Ithaca is a city with treasures to discover at every turn. The newest is the Museum of the Earth on Ithaca’s West Hill.
Driving up Highway 96, the museum is just three miles from the city center. When I arrived, I was fascinated by the architectural wonder of the building. Built within the earth itself, the museum facility was designed by Weiss/Manfredi, an award-winning architectural firm in New York City. The building has already received critical acclaim and was featured in an exhibit at the Smithsonian Institute.

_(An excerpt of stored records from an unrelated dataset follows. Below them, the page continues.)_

-- ==== Sys2Proof/Laws/Generators.lean ====
section
/-! SUPPORT. What a tone step, a noise step and a tick do, and what they leave. -/

namespace Sys2Proof.Machine

/-! ## Tone -/

/-- The level of a tone channel after its step. -/
def State.toneLevel (s : State) (c : Fin 3) : BitVec 1 :=
  if s.expired (toneChannel c) then s.level[toneChannel c] ^^^ 1#1 else s.level[toneChannel c]

/-- The countdown of a tone channel after its step. -/
def State.toneCount (s : State) (c : Fin 3) : Int :=
  (if s.expired (toneChannel c) then (s.regs.toneReload c : Int) else s.countdown[toneChannel c]) - 1

/-- A tone step writes the level and the countdown of its channel, each once. -/
theorem toneStep_eq (s : State) (c : Fin 3) :
    s.toneStep c = { s with
      level := s.level.set (toneChannel c) (s.toneLevel c)
      countdown := s.countdown.set (toneChannel c) (s.toneCount c) } := by
  by_cases h : s.expired (toneChannel c) = true
  · simp [State.toneStep, State.toneExpire, State.toneLevel, State.toneCount, State.decrement, State.flipLevel,
      State.setCountdown, State.setLevel, h]
  · simp [State.toneStep, State.toneLevel, State.toneCount, State.decrement, State.setCountdown, h]

@[simp] theorem toneStep_cfg (s : State) (c : Fin 3) : (s.toneStep c).cfg = s.cfg := by rw [toneStep_eq]
@[simp] theorem toneStep_regs (s : State) (c : Fin 3) : (s.toneStep c).regs = s.regs := by rw [toneStep_eq]
@[simp] theorem toneStep_shiftRegister (s : State) (c : Fin 3) : (s.toneStep c).shiftRegister = s.shiftRegister := by rw [toneStep_eq]
@[simp] theorem toneStep_tickParity (s : State) (c : Fin 3) : (s.toneStep c).tickParity = s.tickParity := by rw [toneStep_eq]
@[simp] theorem toneStep_queue (s : State) (c : Fin 3) : (s.toneStep c).queue = s.queue := by rw [toneStep_eq]
@[simp] theorem toneStep_lastTs (s : State) (c : Fin 3) : (s.toneStep c).lastTs = s.lastTs := by rw [toneStep_eq]
@[simp] theorem toneStep_lastSampled (s : State) (c : Fin 3) : (s.toneStep c).lastSampled = s.lastSampled := by rw [toneStep_eq]
@[simp] theorem toneStep_acc (s : State) (c : Fin 3) : (s.toneStep c).acc = s.acc := by rw [toneStep_eq]
@[simp] theorem toneStep_faulted (s : State) (c : Fin 3) : (s.toneStep c).faulted = s.faulted := by rw [toneStep_eq]
@[simp] theorem toneStep_commands (s : State) (c : Fin 3) : (s.toneStep c).commands = s.commands := by rw [toneStep_eq]
@[simp] theorem toneStep_out (s : State) (c : Fin 3) : (s.toneStep c).out = s.out := by rw [toneStep_eq]
@[simp] theorem toneStep_response (s : State) (c : Fin 3) : (s.toneStep c).response = s.response := by rw [toneStep_eq]

@[simp] theorem toneStep_level (s : State) (c : Fin 3) :
    (s.toneStep c).level = s.level.set (toneChannel c) (s.toneLevel c) := by rw [toneStep_eq]

@[simp] theorem toneStep_countdown (s : State) (c : Fin 3) :
    (s.toneStep c).countdown = s.countdown.set (toneChannel c) (s.toneCount c) := by rw [toneStep_eq]

/-! ## Noise -/

@[simp] theorem lfsrShift_cfg (s : State) : s.lfsrShift.cfg = s.cfg := rfl
@[simp] theorem lfsrShift_regs (s : State) : s.lfsrShift.regs = s.regs := rfl
@[simp] theorem lfsrShift_countdown (s : State) : s.lfsrShift.countdown = s.countdown := rfl
@[simp] theorem lfsrShift_tickParity (s : State) : s.lfsrShift.tickParity = s.tickParity := rfl
@[simp] theorem lfsrShift_queue (s : State) : s.lfsrShift.queue = s.queue := rfl
@[simp] theorem lfsrShift_lastTs (s : State) : s.lfsrShift.lastTs = s.lastTs := rfl
@[simp] theorem lfsrShift_lastSampled (s : State) : s.lfsrShift.lastSampled = s.lastSampled := rfl
@[simp] theorem lfsrShift_acc (s : State) : s.lfsrShift.acc = s.acc := rfl
@[simp] theorem lfsrShift_faulted (s : State) : s.lfsrShift.faulted = s.faulted := rfl
@[simp] theorem lfsrShift_commands (s : State) : s.lfsrShift.commands = s.commands := rfl
@[simp] theorem lfsrShift_out (s : State) : s.lfsrShift.out = s.out := rfl
@[simp] theorem lfsrShift_response (s : State) : s.lfsrShift.response = s.response := rfl

@[simp] theorem lfsrShift_shiftRegister (s : State) :
    s.lfsrShift.shiftRegister = shiftIn s.cfg.srWidth s.shiftRegister s.feed := rfl

@[simp] theorem lfsrShift_level (s : State) :
    s.lfsrShift.level = s.level.set noiseChannel (BitVec.ofNat 1 s.lfsrShift.shiftRegister) := rfl

/-- Whether a noise step shifts: an expiry whose toggle opens the gate (43_noise.md R123). -/
def State.noiseShifts (s : State) : Bool :=
  s.expired noiseChannel && (s.tickParity ^^^ 1#1 == s.cfg.parityActive)

/-- The shift register after a noise step. -/
def State.noiseRegister (s : State) : Nat :=
  if s.noiseShifts then shiftIn s.cfg.srWidth s.shiftRegister s.feed else s.shiftRegister

/-- `level[3]` after a noise step. -/
def State.noiseLevel (s : State) : BitVec 1 :=
  if s.noiseShifts then BitVec.ofNat 1 (shiftIn s.cfg.srWidth s.shiftRegister s.feed) else s.level[noiseChannel]

/-- `countdown[3]` after a noise step. -/
def State.noiseCount (s : State) : Int :=
  (if s.expired noiseChannel then (s.noiseReload : Int) else s.countdown[noiseChannel]) - 1

/-- `tickParity` after a noise step. -/
def State.noiseParity (s : State) : BitVec 1 :=
  if s.expired noiseChannel then s.tickParity ^^^ 1#1 else s.tickParity

/-- A noise step writes the four elements of the noise channel, each once. -/
theorem noiseStep_eq (s : State) :
    s.noiseStep = { s with
      countdown := s.countdown.set noiseChannel s.noiseCount
      level := s.level.set noiseChannel s.noiseLevel
      shiftRegister := s.noiseRegister
      tickParity := s.noiseParity } := by
  by_cases h : s.expired noiseChannel = true
  · by_cases g : s.tickParity ^^^ 1#1 = s.cfg.parityActive
    · simp [State.noiseStep, State.noiseExpire, State.parityGateOpen, State.noiseCount, State.noiseLevel,
        State.noiseRegister, State.noiseParity, State.noiseShifts, State.decrement, State.toggleParity,
        State.setCountdown, State.setTickParity, State.lfsrShift, State.setShiftRegister, State.setLevel,
        State.feed, h, g]
    · simp [State.noiseStep, State.noiseExpire, State.parityGateOpen, State.noiseCount, State.noiseLevel,
        State.noiseRegister, State.noiseParity, State.noiseShifts, State.decrement, State.toggleParity,
        State.setCountdown, State.setTickParity, h, g]
  · simp [State.noiseStep, State.noiseCount, State.noiseLevel, State.noiseRegister, State.noiseParity,
      State.noiseShifts, State.decrement, State.setCountdown, h]

@[simp] theorem noiseStep_cfg (s : State) : s.noiseStep.cfg = s.cfg := by rw [noiseStep_eq]
@[simp] theorem noiseStep_regs (s : State) : s.noiseStep.regs = s.regs := by rw [noiseStep_eq]
@[simp] theorem noiseStep_queue (s : State) : s.noiseStep.queue = s.queue := by rw [noiseStep_eq]
@[simp] theorem noiseStep_lastTs (s : State) : s.noiseStep.lastTs = s.lastTs := by rw [noiseStep_eq]
@[simp] theorem noiseStep_lastSampled (s : State) : s.noiseStep.lastSampled = s.lastSampled := by rw [noiseStep_eq]
@[simp] theorem noiseStep_acc (s : State) : s.noiseStep.acc = s.acc := by rw [noiseStep_eq]
@[simp] theorem noiseStep_faulted (s : State) : s.noiseStep.faulted = s.faulted := by rw [noiseStep_eq]
@[simp] theorem noiseStep_commands (s : State) : s.noiseStep.commands = s.commands := by rw [noiseStep_eq]
@[simp] theorem noiseStep_out (s : State) : s.noiseStep.out = s.out := by rw [noiseStep_eq]
@[simp] theorem noiseStep_response (s : State) : s.noiseStep.response = s.response := by rw [noiseStep_eq]

@[simp] theorem noiseStep_countdown (s : State) :
    s.noiseStep.countdown = s.countdown.set noiseChannel s.noiseCount := by rw [noiseStep_eq]

@[simp] theorem noiseStep_level (s : State) :
    s.noiseStep.level = s.level.set noiseChannel s.noiseLevel := by rw [noiseStep_eq]

@[simp] theorem noiseStep_shiftRegister (s : State) : s.noiseStep.shiftRegister = s.noiseRegister := by
  rw [noiseStep_eq]

@[simp] theorem noiseStep_tickParity (s : State) : s.noiseStep.tickParity = s.noiseParity := by
  rw [noiseStep_eq]

/-! ## Tick -/

@[simp] theorem tick_cfg (s : State) : s.tick.cfg = s.cfg := by simp [State.tick]
@[simp] theorem tick_regs (s : State) : s.tick.regs = s.regs := by simp [State.tick]
@[simp] theorem tick_queue (s : State) : s.tick.queue = s.queue := by simp [State.tick]
@[simp] theorem tick_lastTs (s : State) : s.tick.lastTs = s.lastTs := by simp [State.tick]
@[simp] theorem tick_lastSampled (s : State) : s.tick.lastSampled = s.lastSampled := by simp [State.tick]
@[simp] theorem tick_acc (s : State) : s.tick.acc = s.acc := by simp [State.tick]
@[simp] theorem tick_faulted (s : State) : s.tick.faulted = s.faulted := by simp [State.tick]
@[simp] theorem tick_commands (s : State) : s.tick.commands = s.commands := by simp [State.tick]
@[simp] theorem tick_out (s : State) : s.tick.out = s.out := by simp [State.tick]
@[simp] theorem tick_response (s : State) : s.tick.response = s.response := by simp [State.tick]

/-- A tone step leaves what another channel's step reads. -/
theorem toneStep_countdown_ne (s : State) {c : Fin 3} {d : Fin 4} (h : toneChannel c ≠ d) :
    (s.toneStep c).countdown[d] = s.countdown[d] := by
  have h' : (c : Nat) ≠ (d : Nat) := fun e => h (Fin.ext e)
  simp [Vector.getElem_set_ne, h']

theorem toneStep_level_ne (s : State) {c : Fin 3} {d : Fin 4} (h : toneChannel c ≠ d) :
    (s.toneStep c).level[d] = s.level[d] := by
  have h' : (c : Nat) ≠ (d : Nat) := fun e => h (Fin.ext e)
  simp [Vector.getElem_set_ne, h']

theorem toneChannel_ne {c d : Fin 3} (h : c ≠ d) : toneChannel c ≠ toneChannel d :=
  fun e => h (Fin.castSucc_injective _ e)

theorem toneChannel_ne_noise (c : Fin 3) : toneChannel c ≠ noiseChannel :=
  (Fin.castSucc_lt_last c).ne

theorem toneCount_toneStep_ne (s : State) {c d : Fin 3} (h : c ≠ d) : (s.toneStep c).toneCount d = s.toneCount d := by
  simp only [State.toneCount, State.expired, toneStep_countdown_ne s (toneChannel_ne h), toneStep_regs]
  rfl

theorem toneLevel_toneStep_ne (s : State) {c d : Fin 3} (h : c ≠ d) : (s.toneStep c).toneLevel d = s.toneLevel d := by
  simp only [State.toneLevel, State.expired, toneStep_countdown_ne s (toneChannel_ne h),
    toneStep_level_ne s (toneChannel_ne h)]
  rfl

@[simp] theorem noiseReload_toneStep (s : State) (c : Fin 3) : (s.toneStep c).noiseReload = s.noiseReload := by
  simp [State.noiseReload]

@[simp] theorem expired_noise_toneStep (s : State) (c : Fin 3) :
    (s.toneStep c).expired noiseChannel = s.expired noiseChannel := by
  simp only [State.expired, toneStep_countdown_ne s (toneChannel_ne_noise c)]

@[simp] theorem noiseShifts_toneStep (s : State) (c : Fin 3) : (s.toneStep c).noiseShifts = s.noiseShifts := by
  simp [State.noiseShifts]

@[simp] theorem noiseCount_toneStep (s : State) (c : Fin 3) : (s.toneStep c).noiseCount = s.noiseCount := by
  simp only [State.noiseCount, expired_noise_toneStep, noiseReload_toneStep,
    toneStep_countdown_ne s (toneChannel_ne_noise c)]

@[simp] theorem noiseParity_toneStep (s : State) (c : Fin 3) : (s.toneStep c).noiseParity = s.noiseParity := by
  simp [State.noiseParity]

@[simp] theorem feed_toneStep (s : State) (c : Fin 3) : (s.toneStep c).feed = s.feed := by simp [State.feed]

@[simp] theorem noiseRegister_toneStep (s : State) (c : Fin 3) :
    (s.toneStep c).noiseRegister = s.noiseRegister := by
  simp [State.noiseRegister]

@[simp] theorem noiseLevel_toneStep (s : State) (c : Fin 3) : (s.toneStep c).noiseLevel = s.noiseLevel := by
  simp only [State.noiseLevel, noiseShifts_toneStep, feed_toneStep, toneStep_shiftRegister, toneStep_cfg,
    toneStep_level_ne s (toneChannel_ne_noise c)]

/-- A noise step leaves what a tone step reads. -/
theorem noiseStep_countdown_tone (s : State) (c : Fin 3) :
    s.noiseStep.countdown[toneChannel c] = s.countdown[toneChannel c] := by
  have h : (3 : Nat) ≠ (c : Nat) := by omega
  simp [Vector.getElem_set_ne, h]

theorem noiseStep_level_tone (s : State) (c : Fin 3) :
    s.noiseStep.level[toneChannel c] = s.level[toneChannel c] := by
  have h : (3 : Nat) ≠ (c : Nat) := by omega
  simp [Vector.getElem_set_ne, h]

/-- What one tick leaves in each element of the generators: each channel's own step (41_tick_accumulator.md R103). -/
theorem tick_countdown_tone (s : State) (c : Fin 3) : s.tick.countdown[toneChannel c] = s.toneCount c := by
  rw [State.tick, noiseStep_countdown_tone]
  fin_cases c <;> simp [toneCount_toneStep_ne, Vector.getElem_set_ne]

theorem tick_level_tone (s : State) (c : Fin 3) : s.tick.level[toneChannel c] = s.toneLevel c := by
  rw [State.tick, noiseStep_level_tone]
  fin_cases c <;> simp [toneLevel_toneStep_ne, Vector.getElem_set_ne]

theorem tick_countdown_noise (s : State) : s.tick.countdown[noiseChannel] = s.noiseCount := by
  simp [State.tick]

theorem tick_level_noise (s : State) : s.tick.level[noiseChannel] = s.noiseLevel := by
  simp [State.tick]

@[simp] theorem tick_shiftRegister (s : State) : s.tick.shiftRegister = s.noiseRegister := by
  simp [State.tick]

@[simp] theorem tick_tickParity (s : State) : s.tick.tickParity = s.noiseParity := by
  simp [State.tick]

end Sys2Proof.Machine
end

Upon entering, you are greeted by the massive skeleton of a 44-foot-long North Atlantic right whale. If you think you feel small looking at this amazing mammal, just wait. There is much more inside. The uniqueness of the museum is their “visitor friendly” approach. I saw many signs throughout the building saying “PLEASE TOUCH.” There are a variety of things within the museum to capture the imagination of both young and old. With discovery stations such as the Fossil Lab, Dino Lab and the Ice Lab, there is much to be explored using more than just your sense of sight. Be sure to take a look at their preparation laboratory where you can watch fossil specimens being cleaned and prepared for study and display.
The Paleontological Research Institution (PRI) is the parent organization of the Museum of the Earth and was founded in 1932 by a Cornell geology professor. With an extensive collection of over 3 million artifacts, they wanted to share this with the public at large. In 1994, the PRI set out to build the museum of their dreams. They began with a $3 million budget, but by journey’s end, the budget grew to $10.6 million. The museum relies primarily on grants, donations, memberships and volunteers.
The day I visited the museum, they were working on a seismograph. I stopped to watch the progress and enjoyed learning about the inner workings of the machine. One of the museum employees asked me if I had ever seen or even heard of a seismograph before. When I explained that I had been born and raised in northern California and lived not too far from the San Andreas Fault, I felt like a celebrity. They couldn’t wait to ask what big earthquakes I had experienced. It was enjoyable to talk to people who appreciated and understood the amazing force of a quake.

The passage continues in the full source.